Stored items
☆ ☆ ☆ ☆ ☆ ☆ ☆

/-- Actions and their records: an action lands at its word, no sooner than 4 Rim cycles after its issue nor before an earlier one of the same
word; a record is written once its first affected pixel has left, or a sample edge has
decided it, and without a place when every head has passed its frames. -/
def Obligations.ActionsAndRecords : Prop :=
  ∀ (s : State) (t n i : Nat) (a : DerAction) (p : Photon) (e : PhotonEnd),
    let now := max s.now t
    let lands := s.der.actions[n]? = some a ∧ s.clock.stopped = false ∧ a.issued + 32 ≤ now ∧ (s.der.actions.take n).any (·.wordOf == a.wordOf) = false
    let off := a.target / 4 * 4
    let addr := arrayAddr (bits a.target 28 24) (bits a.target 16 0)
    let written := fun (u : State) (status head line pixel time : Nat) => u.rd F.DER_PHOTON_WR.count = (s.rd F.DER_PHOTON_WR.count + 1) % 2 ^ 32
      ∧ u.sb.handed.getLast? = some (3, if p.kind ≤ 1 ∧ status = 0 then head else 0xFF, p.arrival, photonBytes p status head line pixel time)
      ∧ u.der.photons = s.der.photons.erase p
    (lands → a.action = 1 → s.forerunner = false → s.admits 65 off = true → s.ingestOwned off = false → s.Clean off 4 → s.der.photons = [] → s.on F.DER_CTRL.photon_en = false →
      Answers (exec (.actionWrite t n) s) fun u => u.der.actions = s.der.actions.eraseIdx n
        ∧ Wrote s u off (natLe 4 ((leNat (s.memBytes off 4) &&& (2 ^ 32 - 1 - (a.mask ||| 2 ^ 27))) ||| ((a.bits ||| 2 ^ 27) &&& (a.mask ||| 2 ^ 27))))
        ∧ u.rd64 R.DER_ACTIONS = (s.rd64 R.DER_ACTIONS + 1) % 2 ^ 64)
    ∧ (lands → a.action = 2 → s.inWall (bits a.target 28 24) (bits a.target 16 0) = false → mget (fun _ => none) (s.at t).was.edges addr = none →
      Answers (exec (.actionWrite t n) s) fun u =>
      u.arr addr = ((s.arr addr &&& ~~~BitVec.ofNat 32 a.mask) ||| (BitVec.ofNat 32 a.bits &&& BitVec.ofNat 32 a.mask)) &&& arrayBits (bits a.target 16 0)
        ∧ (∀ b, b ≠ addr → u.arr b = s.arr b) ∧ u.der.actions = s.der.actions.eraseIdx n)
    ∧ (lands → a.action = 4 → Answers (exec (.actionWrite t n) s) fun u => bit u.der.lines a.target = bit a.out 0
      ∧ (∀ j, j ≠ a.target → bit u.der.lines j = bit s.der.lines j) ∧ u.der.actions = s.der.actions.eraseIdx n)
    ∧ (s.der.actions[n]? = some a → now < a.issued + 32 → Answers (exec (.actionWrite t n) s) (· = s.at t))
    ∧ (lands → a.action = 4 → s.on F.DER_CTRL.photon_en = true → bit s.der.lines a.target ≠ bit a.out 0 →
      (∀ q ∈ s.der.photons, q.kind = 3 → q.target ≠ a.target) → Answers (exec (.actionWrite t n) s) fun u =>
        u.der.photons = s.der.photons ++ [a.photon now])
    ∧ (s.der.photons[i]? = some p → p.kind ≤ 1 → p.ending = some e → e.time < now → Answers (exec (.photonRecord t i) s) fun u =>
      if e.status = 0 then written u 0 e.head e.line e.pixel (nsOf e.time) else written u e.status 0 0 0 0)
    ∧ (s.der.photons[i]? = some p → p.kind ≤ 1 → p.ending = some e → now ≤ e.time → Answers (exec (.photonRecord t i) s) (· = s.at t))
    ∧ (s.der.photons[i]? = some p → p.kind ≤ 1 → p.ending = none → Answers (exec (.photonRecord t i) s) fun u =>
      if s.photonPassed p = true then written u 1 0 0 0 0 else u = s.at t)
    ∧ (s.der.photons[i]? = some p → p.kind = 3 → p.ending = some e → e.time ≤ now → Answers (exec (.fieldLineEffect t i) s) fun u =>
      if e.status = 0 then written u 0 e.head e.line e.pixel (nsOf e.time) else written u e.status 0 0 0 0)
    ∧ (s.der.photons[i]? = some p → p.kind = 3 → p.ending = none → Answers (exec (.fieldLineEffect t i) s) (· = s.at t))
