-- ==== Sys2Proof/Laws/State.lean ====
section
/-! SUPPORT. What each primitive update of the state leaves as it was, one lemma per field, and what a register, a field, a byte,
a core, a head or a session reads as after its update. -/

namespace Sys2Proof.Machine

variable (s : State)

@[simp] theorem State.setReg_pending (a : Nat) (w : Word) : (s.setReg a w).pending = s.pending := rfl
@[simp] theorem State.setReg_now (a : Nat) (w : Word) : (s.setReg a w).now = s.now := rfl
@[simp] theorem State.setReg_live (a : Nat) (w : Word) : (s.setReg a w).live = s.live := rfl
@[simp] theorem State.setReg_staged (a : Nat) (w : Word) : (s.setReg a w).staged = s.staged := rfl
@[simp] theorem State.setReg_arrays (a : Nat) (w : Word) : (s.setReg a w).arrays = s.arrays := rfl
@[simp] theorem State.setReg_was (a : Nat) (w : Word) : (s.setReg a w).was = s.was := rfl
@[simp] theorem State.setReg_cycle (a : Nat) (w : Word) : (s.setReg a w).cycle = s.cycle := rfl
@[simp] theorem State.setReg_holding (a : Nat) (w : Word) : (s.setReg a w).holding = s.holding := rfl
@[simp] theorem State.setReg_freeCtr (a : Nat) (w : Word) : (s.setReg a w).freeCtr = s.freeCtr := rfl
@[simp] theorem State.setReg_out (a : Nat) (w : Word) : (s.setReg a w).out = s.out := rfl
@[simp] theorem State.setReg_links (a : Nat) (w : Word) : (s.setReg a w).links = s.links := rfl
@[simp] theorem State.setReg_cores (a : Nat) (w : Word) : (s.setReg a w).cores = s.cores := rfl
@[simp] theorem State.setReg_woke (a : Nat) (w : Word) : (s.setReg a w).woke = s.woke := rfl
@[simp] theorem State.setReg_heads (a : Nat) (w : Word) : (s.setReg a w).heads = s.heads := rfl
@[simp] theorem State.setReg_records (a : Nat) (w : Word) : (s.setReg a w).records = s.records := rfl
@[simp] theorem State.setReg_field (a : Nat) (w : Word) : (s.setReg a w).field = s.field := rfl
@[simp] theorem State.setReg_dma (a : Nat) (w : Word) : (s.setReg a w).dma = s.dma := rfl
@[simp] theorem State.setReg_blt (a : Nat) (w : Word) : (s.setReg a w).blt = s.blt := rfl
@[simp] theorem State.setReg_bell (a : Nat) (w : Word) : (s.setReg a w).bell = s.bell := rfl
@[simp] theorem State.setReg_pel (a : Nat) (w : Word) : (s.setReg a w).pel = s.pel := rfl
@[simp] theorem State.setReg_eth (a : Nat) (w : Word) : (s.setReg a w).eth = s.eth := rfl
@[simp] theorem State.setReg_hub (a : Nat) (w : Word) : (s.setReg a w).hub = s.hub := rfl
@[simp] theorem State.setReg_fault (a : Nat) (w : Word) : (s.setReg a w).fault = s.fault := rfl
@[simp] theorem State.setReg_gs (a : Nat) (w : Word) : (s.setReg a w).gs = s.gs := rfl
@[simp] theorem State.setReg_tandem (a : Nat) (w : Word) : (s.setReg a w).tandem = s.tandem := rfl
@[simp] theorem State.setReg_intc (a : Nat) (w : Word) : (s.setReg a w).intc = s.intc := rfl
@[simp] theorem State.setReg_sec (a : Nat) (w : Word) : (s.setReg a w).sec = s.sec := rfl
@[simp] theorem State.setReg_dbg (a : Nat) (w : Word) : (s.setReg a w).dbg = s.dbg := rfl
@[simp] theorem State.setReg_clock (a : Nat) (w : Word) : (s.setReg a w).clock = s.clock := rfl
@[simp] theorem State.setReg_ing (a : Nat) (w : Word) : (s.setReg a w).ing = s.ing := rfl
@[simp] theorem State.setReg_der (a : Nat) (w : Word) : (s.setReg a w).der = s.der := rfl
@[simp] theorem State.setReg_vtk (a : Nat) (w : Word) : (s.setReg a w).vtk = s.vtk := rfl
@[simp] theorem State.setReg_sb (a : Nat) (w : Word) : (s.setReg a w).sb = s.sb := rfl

☆ ☆ ☆ ☆ ☆ ☆ ☆

▸ **Exercise prompt**: Write out exactly the lines that fall from the line with "def Obligations.ActionsAndRecords : Prop" to the line with "a.target = bit a.out 0" in the records above, keeping both ends.

▸ **Written answer**:
def Obligations.ActionsAndRecords : Prop :=
  ∀ (s : State) (t n i : Nat) (a : DerAction) (p : Photon) (e : PhotonEnd),
    let now := max s.now t
    let lands := s.der.actions[n]? = some a ∧ s.clock.stopped = false ∧ a.issued + 32 ≤ now ∧ (s.der.actions.take n).any (·.wordOf == a.wordOf) = false
    let off := a.target / 4 * 4
    let addr := arrayAddr (bits a.target 28 24) (bits a.target 16 0)
    let written := fun (u : State) (status head line pixel time : Nat) => u.rd F.DER_PHOTON_WR.count = (s.rd F.DER_PHOTON_WR.count + 1) % 2 ^ 32
      ∧ u.sb.handed.getLast? = some (3, if p.kind ≤ 1 ∧ status = 0 then head else 0xFF, p.arrival, photonBytes p status head line pixel time)
      ∧ u.der.photons = s.der.photons.erase p
    (lands → a.action = 1 → s.forerunner = false → s.admits 65 off = true → s.ingestOwned off = false → s.Clean off 4 → s.der.photons = [] → s.on F.DER_CTRL.photon_en = false →
      Answers (exec (.actionWrite t n) s) fun u => u.der.actions = s.der.actions.eraseIdx n
        ∧ Wrote s u off (natLe 4 ((leNat (s.memBytes off 4) &&& (2 ^ 32 - 1 - (a.mask ||| 2 ^ 27))) ||| ((a.bits ||| 2 ^ 27) &&& (a.mask ||| 2 ^ 27))))
        ∧ u.rd64 R.DER_ACTIONS = (s.rd64 R.DER_ACTIONS + 1) % 2 ^ 64)
    ∧ (lands → a.action = 2 → s.inWall (bits a.target 28 24) (bits a.target 16 0) = false → mget (fun _ => none) (s.at t).was.edges addr = none →
      Answers (exec (.actionWrite t n) s) fun u =>
      u.arr addr = ((s.arr addr &&& ~~~BitVec.ofNat 32 a.mask) ||| (BitVec.ofNat 32 a.bits &&& BitVec.ofNat 32 a.mask)) &&& arrayBits (bits a.target 16 0)
        ∧ (∀ b, b ≠ addr → u.arr b = s.arr b) ∧ u.der.actions = s.der.actions.eraseIdx n)
    ∧ (lands → a.action = 4 → Answers (exec (.actionWrite t n) s) fun u => bit u.der.lines a.target = bit a.out 0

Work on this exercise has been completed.